Non tutti, però, condividono la linea del boicottaggio. Nel Regno Unito, in Francia e in Germania, poche istituzioni hanno tagliato i rapporti. L’associazione delle università britanniche (UUK) ha ribadito la propria contrarietà a boicottaggi generalizzati, sostenendo che essi rappresenterebbero un’infrazione della libertà accademica. Anche la Royal Society ha preso posizione contro questa misura.
Il premio Nobel Venki Ramakrishnan ha espresso sentimenti contrastanti: «Da un lato, l’azione israeliana su Gaza è stata enormemente sproporzionata, causando migliaia di vittime civili. Dall’altro, molti accademici israeliani che conosco sono critici verso Netanyahu: un boicottaggio li penalizzerebbe ingiustamente».
Diversa la posizione dello storico israeliano Ilan Pappé, secondo cui la maggioranza del mondo accademico israeliano non si oppone al sistema e collabora con le strutture militari e di sicurezza del Paese: «Il boicottaggio è una conversazione dura ma necessaria, che mette in luce la responsabilità delle università come parte organica di un sistema oppressivo».
Anche Ghassan Soleiman Abu-Sittah, chirurgo britannico-palestinese e rettore dell’Università di Glasgow, ha denunciato il blocco delle iniziative da parte degli organi dirigenti delle università britanniche, ma ha sottolineato che sempre più ricercatori scelgono autonomamente di non intrattenere progetti comuni con Israele: «L’indignazione morale per quello che accade sta spingendo molti a prendere decisioni personali».

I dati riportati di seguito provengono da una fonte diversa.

/-- Four symbols are the most that a unit gives, those of a completed pair (R72). -/
theorem acceptUnit_answers {cap : Option Nat} {u : CodeUnit} {op : UnitOp} {e : Enc}
    (hcap : capFits cap (e.spos.toNat + 4) = true) (hlen : e.spos.toNat + 4 ≤ lenMax) :
    (acceptUnit cap u (unitAct cap u op) e).Answers := by
  unfold acceptUnit
  split_ifs
  · exact (emit_answers (k := 4) (by simp [symsFour]) hcap hlen).andThen fun _ _ => Result.answers_ok _
  · exact Result.answers_raised _
  · exact unitAct_answers hcap hlen

/-- A result that went on has a length that its register holds (R24). -/
theorem packCommand_eq_ok {cap : Option Nat} {n : Nat} {e e' : Enc} (h : packCommand cap n e = .ok e') :
    ∃ bytes, bytes.length ≤ lenMax ∧ e' = packedEnc bytes e := by
  unfold packCommand at h
  split at h
  · cases h
  · cases hlim : overLimit cap (pack (scratchSyms n e)).length with
    | none =>
      simp only [hlim, Result.ok.injEq] at h
      exact ⟨_, ((overLimit_none_iff _ _).1 hlim).2, h.symm⟩
    | some why => simp [hlim] at h

theorem packCommand_eq_raised {cap : Option Nat} {n : Nat} {e e' : Enc} (h : packCommand cap n e = .raised e') :
    e' = encRaise causeTrailingHigh e.hs (e.ucnt - 1) := by
  rcases packCommand_cases cap n e with ⟨-, hk⟩ | ⟨-, hk⟩ | ⟨why, -, hk, -⟩ <;> rw [hk] at h <;> cases h
  rfl

/-- Only a high surrogate decodes to the class that waits (R64, R111). -/
theorem decodeUnit_high {u : CodeUnit} {payload : BitVec 10} (h : decodeUnit u = .high payload) :
    isHighSurrogate u = true := by
  simp only [decodeUnit] at h
  split_ifs at h with _ _ _ _ _ _ _ hhigh
  simpa [isHighSurrogate] using hhigh

/-! ### The encoder's invariant -/

/-- `rst`, a begin and an error leave an encoder that differs from reset in its phase and its record alone (R36, R37,
R206). -/
theorem encInv_cleared {p : Phase} {cause : BitVec 3} {info : CodeUnit} {idx : Reg32} (hlegal : cause.toNat ≤ 3)
    (hcause : cause ≠ 0 ↔ p = .faulted) (hrecord : p ≠ .faulted → info = 0 ∧ idx = 0) :
    EncInv { Enc.reset with phase := p, cause := cause, einfo := info, eidx := idx } where
  hs_zero _ := rfl
  hs_high h := nomatch h
  hs_counted h := nomatch h
  working_zero _ := ⟨rfl, rfl⟩
  len_zero _ := rfl
  cause_legal := hlegal
  cause_faulted := hcause
  record_zero := hrecord
  scr_dense := rfl
  out_dense := rfl

theorem encInv_reset : EncInv Enc.reset :=
  encInv_cleared (p := .idle) (cause := 0) (by decide) (by decide) fun _ => ⟨rfl, rfl⟩

theorem encInv_opened : EncInv encOpened :=
  encInv_cleared (p := .active) (cause := 0) (by decide) (by decide) fun _ => ⟨rfl, rfl⟩

theorem encInv_raise {cause : BitVec 3} (hcause : cause ≠ 0) (hlegal : cause.toNat ≤ 3)
    (info : CodeUnit) (idx : Reg32) : EncInv (encRaise cause info idx) :=
  encInv_cleared hlegal ⟨fun _ => rfl, fun _ => hcause⟩ fun h => absurd rfl h

/-- Symbols appended in an open call. -/
theorem EncInv.emit {cap : Option Nat} {syms : List Sym} {e e' : Enc} (inv : EncInv e) (hp : e.phase = .active)
    (h : emit cap syms e = .ok e') : EncInv e' := by
  obtain ⟨hlen, rfl⟩ := emit_eq_ok h
  have hpos : (e.spos + BitVec.ofNat 32 syms.length).toNat = e.spos.toNat + syms.length := by
    simp only [lenMax] at hlen
    simp only [BitVec.toNat_add, BitVec.toNat_ofNat]
    omega
  exact { inv with
    working_zero := fun hne => absurd hp hne
    scr_dense := by simpa only [hpos] using dense_memWriteAll syms inv.scr_dense }

/-- The pending surrogate taken away (R112). -/
theorem EncInv.clear_pending {e : Enc} (inv : EncInv e) : EncInv { e with hsv := false, hs := 0 } :=
  { inv with
    hs_zero := fun _ => rfl
    hs_high := fun h => nomatch h
    hs_counted := fun h => nomatch h }

/-- A counter below its end does not wrap to 0 (R24). -/
theorem succ_ne_zero_of_lt_lenMax {c : Reg32} (h : c.toNat < lenMax) : c + 1 ≠ 0 := by
  simp only [lenMax] at h
  bv_omega

/-- A unit counted. -/
theorem EncInv.count {e : Enc} (inv : EncInv e) (hp : e.phase = .active) (hcnt : e.ucnt.toNat < lenMax) :
    EncInv { e with ucnt := e.ucnt + 1 } :=
  { inv with
    hs_counted := fun _ => succ_ne_zero_of_lt_lenMax hcnt
    working_zero := fun hne => absurd hp hne }

/-- A high surrogate counted and left pending (R111). -/
theorem EncInv.count_pending {e : Enc} {u : CodeUnit} (inv : EncInv e) (hp : e.phase = .active)
    (hu : isHighSurrogate u = true) (hcnt : e.ucnt.toNat < lenMax) :
    EncInv { e with hsv := true, hs := u, ucnt := e.ucnt + 1 } :=
  { inv with
    hs_zero := fun h => nomatch h
    hs_high := fun _ => ⟨hp, hu⟩
    hs_counted := fun _ => succ_ne_zero_of_lt_lenMax hcnt
    working_zero := fun hne => absurd hp hne }

/-- The result takes the place of the working registers (R37, R130). `ENC.OUT` was empty, because its length is 0
outside DONE. -/
theorem EncInv.packed {e : Enc} {bytes : List Byte} (inv : EncInv e) (hp : e.phase = .active)
    (hlen : bytes.length ≤ lenMax) : EncInv (packedEnc bytes e) := by
  have hnofault : e.phase ≠ .faulted := by rw [hp]; decide
  have hempty : dense e.out 0 := by
    have hzero := inv.len_zero (by rw [hp]; decide)
    simpa [hzero] using inv.out_dense
  have hbytes : (BitVec.ofNat 32 bytes.length).toNat = bytes.length := by
    simp only [lenMax] at hlen
    simp only [BitVec.toNat_ofNat]
    omega
  exact {
    hs_zero := fun _ => rfl
    hs_high := fun h => nomatch h
    hs_counted := fun h => nomatch h
    working_zero := fun _ => ⟨rfl, rfl⟩
    len_zero := fun hne => absurd rfl hne
    cause_legal := inv.cause_legal
    cause_faulted := ⟨fun h => absurd (inv.cause_faulted.1 h) hnofault, fun h => nomatch h⟩
    record_zero := fun _ => inv.record_zero hnofault
    scr_dense := rfl
    out_dense := by simpa [packedEnc, hbytes] using dense_memWriteAll bytes hempty }

theorem execEncUnit_keeps_encInv {u : CodeUnit} {s t : State} (inv : EncInv s.enc) (h : execEncUnit u s = .next t) :
    EncInv t.enc := by
  rw [execEncUnit, classAct_eq_unitAct] at h
  rcases unitCommand_next h with ⟨-, rfl⟩ | ⟨-, -, -, rfl⟩ | ⟨hp, -, -, e, hpair, hcnt, rfl⟩ |
    ⟨hp, -, ⟨e, hact, rfl⟩ | ⟨e, hact, hcnt, rfl⟩⟩
  · exact inv
  · exact encInv_raise (by decide) (by decide) _ _
  · obtain ⟨e1, hemit, rfl⟩ := pairComplete_eq_ok hpair
    exact (inv.emit hp hemit).clear_pending.count ((pairComplete_frame hpair).1.trans hp) hcnt
  · rw [State.setEnc_enc, unitAct_raised hact]
    exact encInv_raise (by decide) (by decide) _ _
  · have hphase := (unitAct_frame hact).1.trans hp
    rcases unitAct_cases s.caps.encScr u (decodeUnit u) with ⟨syms, -, hcls⟩ | ⟨⟨payload, hop⟩, hcls⟩ | ⟨-, hcls⟩ <;>
      rw [hcls] at hact
    · exact (inv.emit hp hact).count hphase hcnt
    · cases hact
      exact inv.count_pending hp (decodeUnit_high hop) hcnt
    · cases hact

theorem execEncEnd_keeps_encInv {s t : State} (inv : EncInv s.enc) (h : execEncEnd s = .next t) : EncInv t.enc := by
  rcases inCall_next h with ⟨hp, hrun⟩ | ⟨-, rfl⟩
  · obtain ⟨e, hpack | hpack, rfl⟩ := encOutcome_next hrun
    · obtain ⟨bytes, hlen, rfl⟩ := packCommand_eq_ok hpack
      exact inv.packed hp hlen
    · rw [State.setEnc_enc, packCommand_eq_raised hpack]
      exact encInv_raise (by decide) (by decide) _ _
  · exact inv

/-- Settles O52: what a step can do to the encoder (`step_enc_cases`), each case with its own lemma. -/
theorem everyStepKeepsTheEncoderInvariant : Obligations.EveryStepKeepsTheEncoderInvariant := by
  intro s t inv h
  rcases step_enc_cases h with henc | henc | henc | ⟨rest, ⟨u, hexec⟩ | hexec⟩
  · rwa [henc]
  · rw [henc]; exact encInv_reset
  · rw [henc]; exact encInv_opened
  · exact execEncUnit_keeps_encInv (s := s.setPending rest) inv hexec
  · exact execEncEnd_keeps_encInv (s := s.setPending rest) inv hexec

/-! ### The decoder's operations (R152, R170, R181) -/

/-- Only inside a code point does a symbol decode to a trailer (R77). -/
theorem decodeSym_trail {inside : Bool} {x payload : Sym} (h : decodeSym inside x = .trail payload) :
    inside = true := by
  simp only [decodeSym] at h
  split_ifs at h with hinside
  exact hinside

/-- A class of symbols that goes on leaves the unpacker's registers alone, whatever symbol it is run for. -/
theorem symAct_frame {cap : Option Nat} {op : SymOp} {stolen : Bool} {d d' : Dec}
    (h : symAct cap op stolen d = .ok d') : SameGroup d d' := by
  cases op with
  | lead2 hi => cases h; simp [SameGroup]
  | lead3 hi => cases h; simp [SameGroup]
  | lead4 => cases h; simp [SameGroup]
  | invalid sym => cases h
  | trail payload => exact (symTrail_ok h).1
  | _ => exact (emitUnit_frame h).1

/-- A class of symbols that raises leaves the error entry (R206). -/
theorem symAct_raised {cap : Option Nat} {op : SymOp} {stolen : Bool} {d d' : Dec}
    (h : symAct cap op stolen d = .raised d') : ∃ cause info, d' = decRaise cause info d := by
  cases op with
  | lead2 hi => cases h
  | lead3 hi => cases h
  | lead4 => cases h
  | invalid sym => cases h; exact ⟨_, _, rfl⟩
  | trail payload => exact ⟨_, symTrail_raised h⟩
  | _ => exact absurd h emitUnit_not_raised

/-- A direct symbol runs as the act of one class: the one given, or the trailer's. -/
theorem directOf_cases (cap : Option Nat) (x : Sym) (op : SymOp) (d : Dec) :
    ∃ op', directOf cap x (symAct cap op false) d = symAct cap op' false d := by
  by_cases hrem : d.rem = 0
  · exact ⟨op, by rw [directOf, if_pos hrem]⟩
  · exact ⟨.trail x, by rw [directOf, if_neg hrem]; rfl⟩

theorem deliverStolen_frame {cap : Option Nat} {d d' : Dec} (h : deliverStolen cap d = .ok d') :
    d'.phase = d.phase ∧ d'.bcnt = d.bcnt := by
  rcases deliverStolen_cases cap d with ⟨-, hk⟩ | ⟨-, hk⟩ <;> rw [hk] at h
  · obtain ⟨hphase, -, -, -, hbcnt, -⟩ := processSymbol_frame h
    exact ⟨hphase, hbcnt⟩
  · cases h; exact ⟨rfl, rfl⟩
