-- ==== Sys2Proof/Machine/Step.lean ====
section
/-! DEFINITION. One step of the machine: the oldest pending host step, with the command it starts, if it starts one
(00_scope.md R8, 70_reset_and_hazards.md R236). -/

namespace Sys2Proof.Machine

/-- One step. It never faults and never refuses: every host step leads to an idle block (60_exceptions.md R207). -/
def step (s : State) : Host.Outcome State Fault Refusal := runPending s

/-- `s` with a host write of the command word to `CMD` as the next step (10_state.md R24). Log entry 6: a command comes
from outside the machine. -/
def State.withFetchWord (s : State) (nbits w : Nat) : State :=
  { s with host := commandWrite nbits w :: s.host }

end Sys2Proof.Machine
end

Gli effetti di questi boicottaggi sull’accademia israeliana restano dibattuti. Alcuni sostengono che non vi sia un impatto rilevante, ma altri avvertono che il protrarsi del movimento potrebbe avere conseguenze significative, soprattutto in Europa e nelle università statunitensi.
La questione dei finanziamenti è cruciale: dal 2021 Israele ha ricevuto 875,9 milioni di euro dal programma europeo Horizon Europe. Nel luglio 2025 la Commissione europea ha proposto una sospensione parziale dei fondi, in particolare per progetti legati a tecnologie a duplice uso come droni, cybersicurezza e intelligenza artificiale. Sebbene la misura non sembri imminente, resta il rischio che Israele venga escluso dal programma successivo, previsto per il 2028.
Il governo israeliano ha già destinato 22 milioni di euro per contrastare il boicottaggio accademico, segno che la pressione comincia a farsi sentire. Nel 2025, ad esempio, solo 10 ricercatori israeliani hanno ottenuto i finanziamenti iniziali del Consiglio europeo della ricerca, contro i 30 dell’anno precedente.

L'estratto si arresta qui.